*Task statement:* As the answer, give a copy of each line below that includes the word "length".

Entries taken from a collection:
/-- The pages of a parameter ring: some are not mapped, some break its rule. -/
def Context.ringBad (c : Context) (va n : Nat) : Option Bool :=
  let ps := (rangePoints va n).map fun a => c.page? a
  if ps.any (·.isNone) then some true
  else if ps.any fun p => (p.map fun p => !ringPage p).getD true then some false else none

/-- Apply the patches of a launch packet in order (R344): none if one names a missing node or an offset outside its block. -/
def patchAll (ps : List (List Byte)) : List (Nat × Nat × List Byte) → Option (List (List Byte))
  | [] => some ps
  | (node, off, v) :: rest =>
    match ps[node]? with
    | some b => if off % 8 = 0 ∧ off + 8 ≤ b.length then patchAll (setAt ps node (b.take off ++ v ++ b.drop (off + 8))) rest else none
    | none => none

def round64 (n : Nat) : Nat := (n + 63) / 64 * 64

/-- A kick that is accepted (R343, R344, R408), or none: the packet is read whole now. A host that rewrites it before its replay is over, or
writes parameter space that a live launch holds, breaks a rule of R344 or R408. DESIGN CHOICE, log entry 98. -/
def State.acceptKick (s : State) (q : Queue) (w : Word) : Option Replay :=
  let poff := bits w.toNat 47 16 * 64
  match s.graph? (bits w.toNat 15 0), s.ctx? q.ctx with
  | some g, some c =>
    let pk := s.readPhys (q.arena + poff) 16
    let m := fieldAt pk 10 2
    let rg := fieldAt pk 8 2
    let ps := s.readPhys (q.arena + poff + 16) (16 * m)
    let patches := (List.range m).map fun j => (fieldAt ps (16 * j) 2, fieldAt ps (16 * j + 4) 4, (ps.drop (16 * j + 8)).take 8)
    match c.effective rg, patchAll (g.nodes.map (·.template)) patches with
    | some e, some params =>
      let det := e.perm / 4 % 2 == 1
      if bits w.toNat 63 48 ≠ 0 ∨ g.ctx ≠ q.ctx ∨ !g.usable ∨ c.restricted ∨ q.asize < poff + 16 + 16 * m ∨ 4095 < m ∨
          (det ∧ g.nodes.any fun n => n.maxbt == 0) ∨ (c.ringBad q.pring q.psize).isSome ∨
          q.psize < (params.map fun p => round64 p.length).sum then none
      else some ⟨s.nextId, q.kick, q.ctx, rg, g.handle, fieldAt pk 0 8, params⟩
    | _, _ => none
  | _, _ => none

/-- R343: KICK: a 64-bit write to a kick register requests a replay; a bad one is answered with BAD_VALUE. DESIGN CHOICE, log entry 69. -/
def execKick (reg : Nat) (word : Word) (s : State) : Host.Outcome State Fault Refusal :=
  .next (match s.queues.find? fun q => q.kick == reg with
    | none => s.report reg fun seq => .badKick reg seq
    | some q => match s.acceptKick q word with
      | some r => { s with replays := s.replays ++ [r], nextId := s.nextId + 1 }
      | none => s.report reg fun seq => .badKick reg seq)

/-- Ranges of a queue's parameter ring that launches hold (R408). -/
def State.ringHeld (s : State) (q : Queue) : List (Nat × Nat) :=
  (s.launches.filter fun l => l.kick == q.kick && l.ctx == q.ctx && l.state != .complete && l.ksize != 0).map fun l =>
    (l.kparm - q.pring, round64 l.ksize)

/-- The next free place of a block in ring order from `from_`. -/
def ringPlace (psize from_ n : Nat) (used : List (Nat × Nat)) : Option Nat :=
  let fits (o : Nat) : Bool := decide (o + n ≤ psize) && used.all fun u => !(o < u.1 + u.2 && u.1 < o + n)
  let cands := (from_ % psize :: 0 :: used.map fun u => (u.1 + u.2) % psize).filter fits
  (cands.map fun o => (o + psize - from_ % psize) % psize).min?.map fun d => (from_ % psize + d) % psize

/-- Places of a replay's blocks, one after another; none while they do not all fit. -/
def ringPlaces (psize : Nat) : Nat → List Nat → List (Nat × Nat) → Option (List Nat × Nat)
  | nxt, [], _ => some ([], nxt)
  | nxt, n :: ns, used =>
    match ringPlace psize nxt (round64 n) used with
    | none => none
    | some o =>
      match ringPlaces psize ((o + round64 n) % psize) ns (if n = 0 then used else (o, round64 n) :: used) with
      | some (os, e) => some (o :: os, e)
      | none => none

/-- Firmware writes bytes at a context's virtual address; they reach module scope (R408). -/
def State.pokeVa (s : State) (c : Context) (va : Nat) (data : List Byte) : State :=
  (rangePoints va data.length).foldl (fun s a =>
    match translate c none a with
    | .ok r => s.pokeAs r.loc ((data.drop (a - va)).take (partEnd va data.length a - a)) (s.keyAt (some c.num) r.loc)
    | .error _ => s) s

/-- The launches of a replay, one per node (R345). -/
def State.makeLaunches (s : State) (c : Context) (r : Replay) (g : Graph) (q : Queue) (offs : List Nat) : List Launch :=
  let e := (c.effective r.region).getD ⟨0, 0, 0, 0, 0, 0, 0, 0, 0, 0, 0, 0, 0, 0, 0⟩
  (g.nodes.zip (List.range g.nodes.length)).map fun x =>
    let o := s.code? x.1.code
    ⟨s.nextLaunch + x.2, r.ctx, r.region, r.kick, r.id, g.handle, x.2, x.1, .pending, .ok, false, r.deadline, false, e, q.pring + offs.getD x.2 0,
      ((r.params[x.2]?).map (·.length)).getD 0, [], [], 0, [], [], [], [], 0, 0, false, 0, 0, 0, [], s.nextLaunch + x.2,
      (o.map (·.va)).getD 0, (o.map (·.feat)).getD 0, (o.map (·.minrods)).getD 0, [], [], []⟩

*Task response:*
    | some b => if off % 8 = 0 ∧ off + 8 ≤ b.length then patchAll (setAt ps node (b.take off ++ v ++ b.drop (off + 8))) rest else none
          q.psize < (params.map fun p => round64 p.length).sum then none
  (rangePoints va data.length).foldl (fun s a =>
    | .ok r => s.pokeAs r.loc ((data.drop (a - va)).take (partEnd va data.length a - a)) (s.keyAt (some c.num) r.loc)
  (g.nodes.zip (List.range g.nodes.length)).map fun x =>
      ((r.params[x.2]?).map (·.length)).getD 0, [], [], 0, [], [], [], [], 0, 0, false, 0, 0, 0, [], s.nextLaunch + x.2,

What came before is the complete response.